Albert W. Alschuler is the Julius Kreeger professor emeritus of criminal law and criminology at the University of Chicago Law School.
Suppose you’re a senator, and suppose you have a wealthy friend. Suppose he was your friend long before you were a senator. Suppose he has entertained you and your family at his vacation home in the Caribbean. Suppose he has put you up at a nice hotel in Paris. Suppose he has been a major contributor to your campaigns. Your friend has done these favors without ever asking you for anything, but now he says that a government agency is treating him unfairly. His complaints are reasonable, and he wants to tell top agency officials his side of the story. Will you make a phone call and ask the officials to hear him out? Or will you tell him to take a hike? If you make the call, will you be guilty of bribery? Will your friend be guilty of bribery, too?
The case of Sen. Robert Menendez (D-N.J.) and Salomon Melgen is currently on trial in a federal court in New Jersey. This week a judge rejected a defense bid for dismissal. There’s more to that case than to yours, but your situation poses some of the same legal issues and conundrums. What’s an “official act”? Is proof of a “stream of benefits” in exchange for unspecified official acts enough? What’s a “quid pro quo”?
Recognizing that elected officials often make phone calls like yours, and not wishing to send them all to prison, the Supreme Court ruled last year in the case of former Virginia governor Bob McDonnell that setting up a meeting or calling another official does not qualify as an official act. Moreover, urging another official to take an action isn’t sufficient unless one intends to exert “pressure” or “provide advice knowing or intending such advice to form the basis for” the other official’s action.
If someone were to pay the president’s chief of staff $1 million to set up a meeting with the president, most people would call it bribery. Only a few people would not, and all of them seem to be on the Supreme Court. Under the McDonnell decision, any official can publish a price list for providing access to other officials without violating the federal bribery statute. Moreover, the court left its operative standard — “pressure” — undefined. Perhaps pressure is like pornography; you know it when you see it.
The judge presiding over the Menendez-Melgen trial ruled this week that the McDonnell decision does not invalidate the “stream of benefits” bribery theory on which some of the government’s charges depend. As one court explained it, “Where there is a stream of benefits given by a person to favor a public official, it need not be shown that any specific benefit was given in exchange for any specific act.” Prosecutors speak of retainers, meal plans and open bars.
In bribery as in baseball, there seems to be no good reason that a transaction may not include a player to be named later. If a public official named Genie were to agree to grant three wishes in exchange for a deposit to her Cayman Islands bank account, she surely should be convicted of bribery.

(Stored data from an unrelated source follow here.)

theorem effLoad_keeps {w : Nat} {s0 s : State} {a0 : Nat} {a1 : List Byte} (hw : Within 36310272841941057 w) (h : Keeps w s0 s) : Keeps w s0 (effLoad a0 a1 s) := by
  unfold effLoad
  refine State.request_keeps (Within.trans (by decide) hw) (fun st1 h1 => ?_) ?_
  · split
    · refine State.reportLoad_keeps (Within.trans (by decide) hw) ?_
      exact h1
    · refine State.nextLoads_keeps (Within.trans (by decide) hw) ?_
      refine Keeps.set_loadWait (Within.trans (by decide) hw) ?_
      exact h1
  · exact h

theorem effPerst_keeps {w : Nat} {s0 s : State} (hw : Within 131053601902887007 w) (h : Keeps w s0 s) : Keeps w s0 (effPerst s) := by
  unfold effPerst
  split
  · exact h
  · extract_lets +onlyGivenNames x1
    clear_value (e1 : x1 = _)
    refine Keeps.cut (w := w) (s0 := s0) e1 ?_ (fun h1 => ?_) <;> clear e1
    · refine State.pcieReset_keeps (Within.trans (by decide) hw) ?_
      exact h
    refine Keeps.set_module (Within.trans (by decide) hw) ?_
    exact h1

theorem effResetReq_keeps {w : Nat} {s0 s : State} {a0 : Nat} {a1 : List Byte} (hw : Within 257153780484735041 w) (h : Keeps w s0 s) : Keeps w s0 (effResetReq a0 a1 s) := by
  unfold effResetReq
  refine State.request_keeps (Within.trans (by decide) hw) (fun st1 h1 => ?_) ?_
  · extract_lets +onlyGivenNames x2
    clear_value (e2 : x2 = _)
    refine Keeps.cut (w := w) (s0 := s0) e2 ?_ (fun h2 => ?_) <;> clear e2
    · refine effPolderReset_keeps (Within.trans (by decide) hw) ?_
      exact h1
    split
    · exact h2
    · refine State.reqDone_keeps (Within.trans (by decide) hw) ?_
      exact h2
  · exact h

theorem effRestore_keeps {w : Nat} {s0 s : State} {a0 : Nat} {a1 : List Byte} {a2 : List Nat} (hw : Within 17624399937 w) (h : Keeps w s0 s) : Keeps w s0 (effRestore a0 a1 a2 s) := by
  unfold effRestore
  refine State.request_keeps (Within.trans (by decide) hw) (fun st1 h1 => ?_) ?_
  · split
    · extract_lets +onlyGivenNames x2
      clear_value x2
      split
      · rename_i y3 y4 y5 y6 y7 y8 y9 y10 y11
        split
        · rename_i y12 y13 y14
          refine State.reqDone_keeps (Within.trans (by decide) hw) ?_
          refine State.fault_keeps (Within.trans (by decide) hw) ?_
          refine Keeps.snd y11 ?_
          refine Keeps.foldlSnd (fun acc17 e17 h17 => ?_) _ _ ?_
          · split
            · dsimp only
              exact h17
            · split
              · rename_i y18 y19 y20 y21 y22 y23 y24
                dsimp only
                refine Keeps.snd y24 ?_
                refine State.checkSnap_keeps (Within.trans (by decide) hw) ?_
                exact h17
              · rename_i y26 y27 y28 y29 y30 y31 y32
                dsimp only
                refine Keeps.snd y32 ?_
                refine State.checkSnap_keeps (Within.trans (by decide) hw) ?_
                exact h17
          · dsimp only
            exact h1
        · rename_i y34 y35
          refine State.reqDone_keeps (Within.trans (by decide) hw) ?_
          refine Keeps.foldl (fun st37 e37 h37 => ?_) _ _ ?_
          · refine State.restoreDie_keeps (Within.trans (by decide) hw) ?_
            exact h37
          · refine Keeps.snd y11 ?_
            refine Keeps.foldlSnd (fun acc39 e39 h39 => ?_) _ _ ?_
            · split
              · dsimp only
                exact h39
              · split
                · rename_i y40 y41 y42 y43 y44 y45 y46
                  dsimp only
                  refine Keeps.snd y46 ?_
                  refine State.checkSnap_keeps (Within.trans (by decide) hw) ?_
                  exact h39
                · rename_i y48 y49 y50 y51 y52 y53 y54
                  dsimp only
                  refine Keeps.snd y54 ?_
                  refine State.checkSnap_keeps (Within.trans (by decide) hw) ?_
                  exact h39
            · dsimp only
              exact h1
    · refine State.reqDone_keeps (Within.trans (by decide) hw) ?_
      exact h1
  · exact h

But the “stream of benefits” theory can invite slippage. It can cause prosecutors, judges and juries to lose sight of the requirement of a quid pro quo or corrupt understanding at the time a benefit is received. No definition of bribery includes favoritism for someone who has supplied a benefit in the past. If an official were subject to imprisonment whenever a jury could be persuaded that that he had acted deliberately to benefit someone who once did a favor for him, only a fool would take the job. A payment cannot become a bribe retroactively. For that reason, quite apart from whether your phone call on behalf of your wealthy friend qualified as an official act, and quite apart from whether a “stream of benefits” theory is appropriate, your case probably should not go to the jury.
The problem is greatest when, as in the Menendez-Melgen case, some of the alleged bribes consist of campaign contributions. Prosecutors and jurors could easily infer corruption, for example, when a widget manufacturer contributed to a legislator’s campaign and the legislator then supported widget subsidies. The risk of criminal punishment could discourage contributions and running for office, and the law could sweep broadly enough to allow prosecutors to pick their targets.

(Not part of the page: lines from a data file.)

theorem sorted_mapSet {α : Type} {m : SMap α} (k : Nat) (v : α) (h : (m.map (·.1)).Pairwise (· < ·)) : ((mapSet m k v).map (·.1)).Pairwise (· < ·) := by
  induction m with
  | nil => simp [mapSet]
  | cons e m ih =>
    obtain ⟨j, w⟩ := e
    obtain ⟨hj, hm⟩ := List.pairwise_cons.1 h
    unfold mapSet
    split
    · next hk =>
      refine List.pairwise_cons.2 ⟨fun x hx => ?_, h⟩
      rcases List.mem_cons.1 hx with rfl | hx
      · exact hk
      · exact Nat.lt_trans hk (hj x hx)
    · split
      · next hk => exact List.pairwise_cons.2 ⟨fun x hx => hk ▸ hj x hx, hm⟩
      · refine List.pairwise_cons.2 ⟨fun x hx => ?_, ih hm⟩
        rcases mem_keys_mapSet hx with rfl | hx
        · show j < x
          omega
        · exact hj x hx

/-- Where the slices are listed in ascending order, they still are. -/
def SortedWork (s u : State) : Prop := (s.slices.map (·.1)).Pairwise (· < ·) → (u.slices.map (·.1)).Pairwise (· < ·)

section
variable {s u v : State}

theorem SortedWork.trans (h : SortedWork s u) (g : SortedWork u v) : SortedWork s v := fun hs => g (h hs)

theorem SortedWork.of_slices (h : u.slices = s.slices) : SortedWork s u := fun hs => by rwa [h]

theorem SortedWork.setSlice (s : State) (sl : Nat) (c : Slice) : SortedWork s (s.setSlice sl c) := fun hs => sorted_mapSet sl c hs

theorem SortedWork.count (s : State) (pg off n ev m : Nat) : SortedWork s ((s.bump pg off 0 n).countEv pg ev m) :=
  .of_slices (Keeps.sameBut (fs := [.regs]) (State.countEv_keeps rfl (State.bump_keeps rfl (.refl _ s))) .slices (by decide))

theorem SortedWork.fill (s : State) (sl ln : Nat) (x : LineSt) : SortedWork s (s.fill sl ln x) := by
  unfold State.fill
  dsimp only
  split
  · exact .setSlice s sl _
  · split
    · exact .setSlice s sl _
    · have hset (c : Slice) : SortedWork s ((drawFree s).2.setSlice sl c) := (SortedWork.of_slices (u := (drawFree s).2) rfl).trans (.setSlice _ sl c)
      split
      · exact (hset _).trans (.count _ _ _ _ _ _)
      · exact hset _

theorem SortedWork.touch (s : State) (sl ln : Nat) (count : Bool) : SortedWork s (s.touch sl ln count) := by
  unfold State.touch
  dsimp only
  split
  · split
    · exact .count s _ _ _ _ _
    · exact .of_slices rfl
  · refine SortedWork.trans (.of_slices ?_) (.fill _ sl ln _)
    have hmiss : (if count then (s.bump (pgSc sl) 0x138 0 1).countEv (pgSc sl) 0x11 1 else s).slices = s.slices := by
      split
      · exact Keeps.sameBut (fs := [.regs]) (State.countEv_keeps rfl (State.bump_keeps rfl (.refl _ s))) .slices (by decide)
      · rfl
    split
    · exact hmiss
    · exact (Keeps.sameBut (fs := [.regs]) (State.portGrant_keeps rfl (State.countEv_keeps rfl (State.bump_keeps rfl (.refl _ _)))) .slices (by decide)).trans hmiss

theorem SortedWork.dropNear (s : State) (d ln : Nat) : SortedWork s (s.dropNear d ln) := by
  unfold State.dropNear
  extract_lets sl
  split
  · split
    · exact .setSlice s sl _
    · exact .of_slices rfl
  · exact .of_slices rfl

theorem SortedWork.drain (s : State) (sl : Nat) (e : WcbEntry) : SortedWork s (s.drain sl e) := by
  have hfill : SortedWork s (s.drainFill sl e) := by
    unfold State.drainFill
    refine SortedWork.trans ?_ (.fill _ sl e.line _)
    split
    · exact .of_slices rfl
    · exact .touch s sl e.line false
  rw [drain_eq]
  obtain ⟨r, hr⟩ := countEv_parts ((s.drainFill sl e).putLine e) (pgSc sl) 0x15 1
  rw [hr]
  exact hfill.trans (.of_slices rfl)

/-! Work on buffers in order. -/

/-- From buffers in order: they stay so, and loads see what they saw. -/
def BufferWork (s u : State) : Prop := s.buffersOk → u.buffersOk ∧ ∀ a, u.sees a = s.sees a

theorem BufferWork.trans (h : BufferWork s u) (g : BufferWork u v) : BufferWork s v := fun hs => by
  obtain ⟨hu, hsees⟩ := h hs
  obtain ⟨hv, hsees'⟩ := g hu
  exact ⟨hv, fun a => (hsees' a).trans (hsees a)⟩

/-- Work on lines and counters, with HBM left alone. -/
theorem BufferWork.of_lines (h : LineWork s u) (hk : SortedWork s u) (hm : u.hbm = s.hbm) : BufferWork s u := by
  rintro ⟨hwf, hsorted, hent⟩
  exact ⟨⟨hm ▸ hwf, hk hsorted, fun sl => by rw [h.wcb]; exact hent sl⟩, h.sees_eq hm⟩

theorem BufferWork.refl (s : State) : BufferWork s s := fun hs => ⟨hs, fun _ => rfl⟩

theorem BufferWork.touch (s : State) (sl ln : Nat) (count : Bool) : BufferWork s (s.touch sl ln count) :=
  .of_lines (.touch s sl ln count) (.touch s sl ln count) (touch_sameBut s sl ln count .hbm (by decide))

theorem BufferWork.dropNear (s : State) (d ln : Nat) : BufferWork s (s.dropNear d ln) :=
  .of_lines (.dropNear s d ln) (.dropNear s d ln) (dropNear_sameBut s d ln .hbm (by decide))

theorem BufferWork.portGrant (s : State) (sl ln : Nat) {who : Nat} (hw : who < 32) : BufferWork s (s.portGrant sl who ln) :=
  .of_lines (.portGrant s sl ln hw) (.of_slices rfl) rfl

theorem BufferWork.count (s : State) (pg off n ev : Nat) (hc : counterOff off) (ho : off < 4096) : BufferWork s ((s.bump pg off 0 n).countEv pg ev 1) :=
  .of_lines (.count s pg ev n hc ho) (.count s pg off n ev 1)
    (Keeps.sameBut (fs := [.regs]) (State.countEv_keeps rfl (State.bump_keeps rfl (.refl _ s))) .hbm (by decide))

The Supreme Court has, in fact, distinguished campaign contributions from other payments. It has said that campaign contributions may be treated as bribes only when “the payments are made in return for an explicit promise or undertaking by the official to perform or not to perform an official act.” This standard may put a premium on winks and nods, but the alternative could be worse.

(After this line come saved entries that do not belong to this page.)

-- ==== Sys2Proof/Word.lean ====
section
/-! DEFINITION. The widths of the block: bytes, link numbers and the words that cross a link (Table 11-2). -/

namespace Sys2Proof

/-- One byte of a frame. -/
abbrev Byte := BitVec 8

/-- A head port, 0 to 3 (Table 0-2). -/
abbrev Port := Fin 4

/-- A request tag, 0 to 15 (R179). -/
abbrev Tag := Fin 16

/-- A span number, 0 to 15 (R28). -/
abbrev SpanId := Fin 16

/-- A pool number, 0 to 7 (R34). -/
abbrev PoolId := Fin 8

/-- A set of the sub-blocks 0 to 31: bit k is 1 when sub-block k is a member (Table 11-3). -/
abbrev Mask := BitVec 32

/-- The generation G, an acknowledged generation or a batch tag (R108). -/
abbrev Gen := BitVec 64

/-- The four ports in ascending order. -/
def allPorts : List Port := [0, 1, 2, 3]

/-- The sixteen tags in ascending order. -/
def allTags : List Tag := [0, 1, 2, 3, 4, 5, 6, 7, 8, 9, 10, 11, 12, 13, 14, 15]

/-- The sixteen spans in ascending order. -/
def allSpans : List SpanId := [0, 1, 2, 3, 4, 5, 6, 7, 8, 9, 10, 11, 12, 13, 14, 15]

/-- The eight pools in ascending order. -/
def allPools : List PoolId := [0, 1, 2, 3, 4, 5, 6, 7]

end Sys2Proof
end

Bribery law requires after-the-fact assessments of motives and understandings, and even when the government’s evidence does not show bribery, it is likely to show favoritism and other unattractive conduct. Jurors, many of whom believed before they entered the jury box that most politicians are corrupt, are likely to convict. Judges provide little protection, allowing jurors to draw “inferences” whenever motives just might have been bad and corrupt understandings just might have existed. At the same time, this law leaves many functional equivalents of bribery untouched. It sweeps too broadly and not broadly enough at the same time. There seems to be no Goldilocks position.
Unlike bribery law, ethical codes and campaign finance regulations can give officials clear rules in advance, but Citizens United and other decisions have largely blocked this fairer and more effective route to the minimization of corruption. Perhaps your wealthy friend should not have been allowed to make those gifts and campaign contributions in the first place.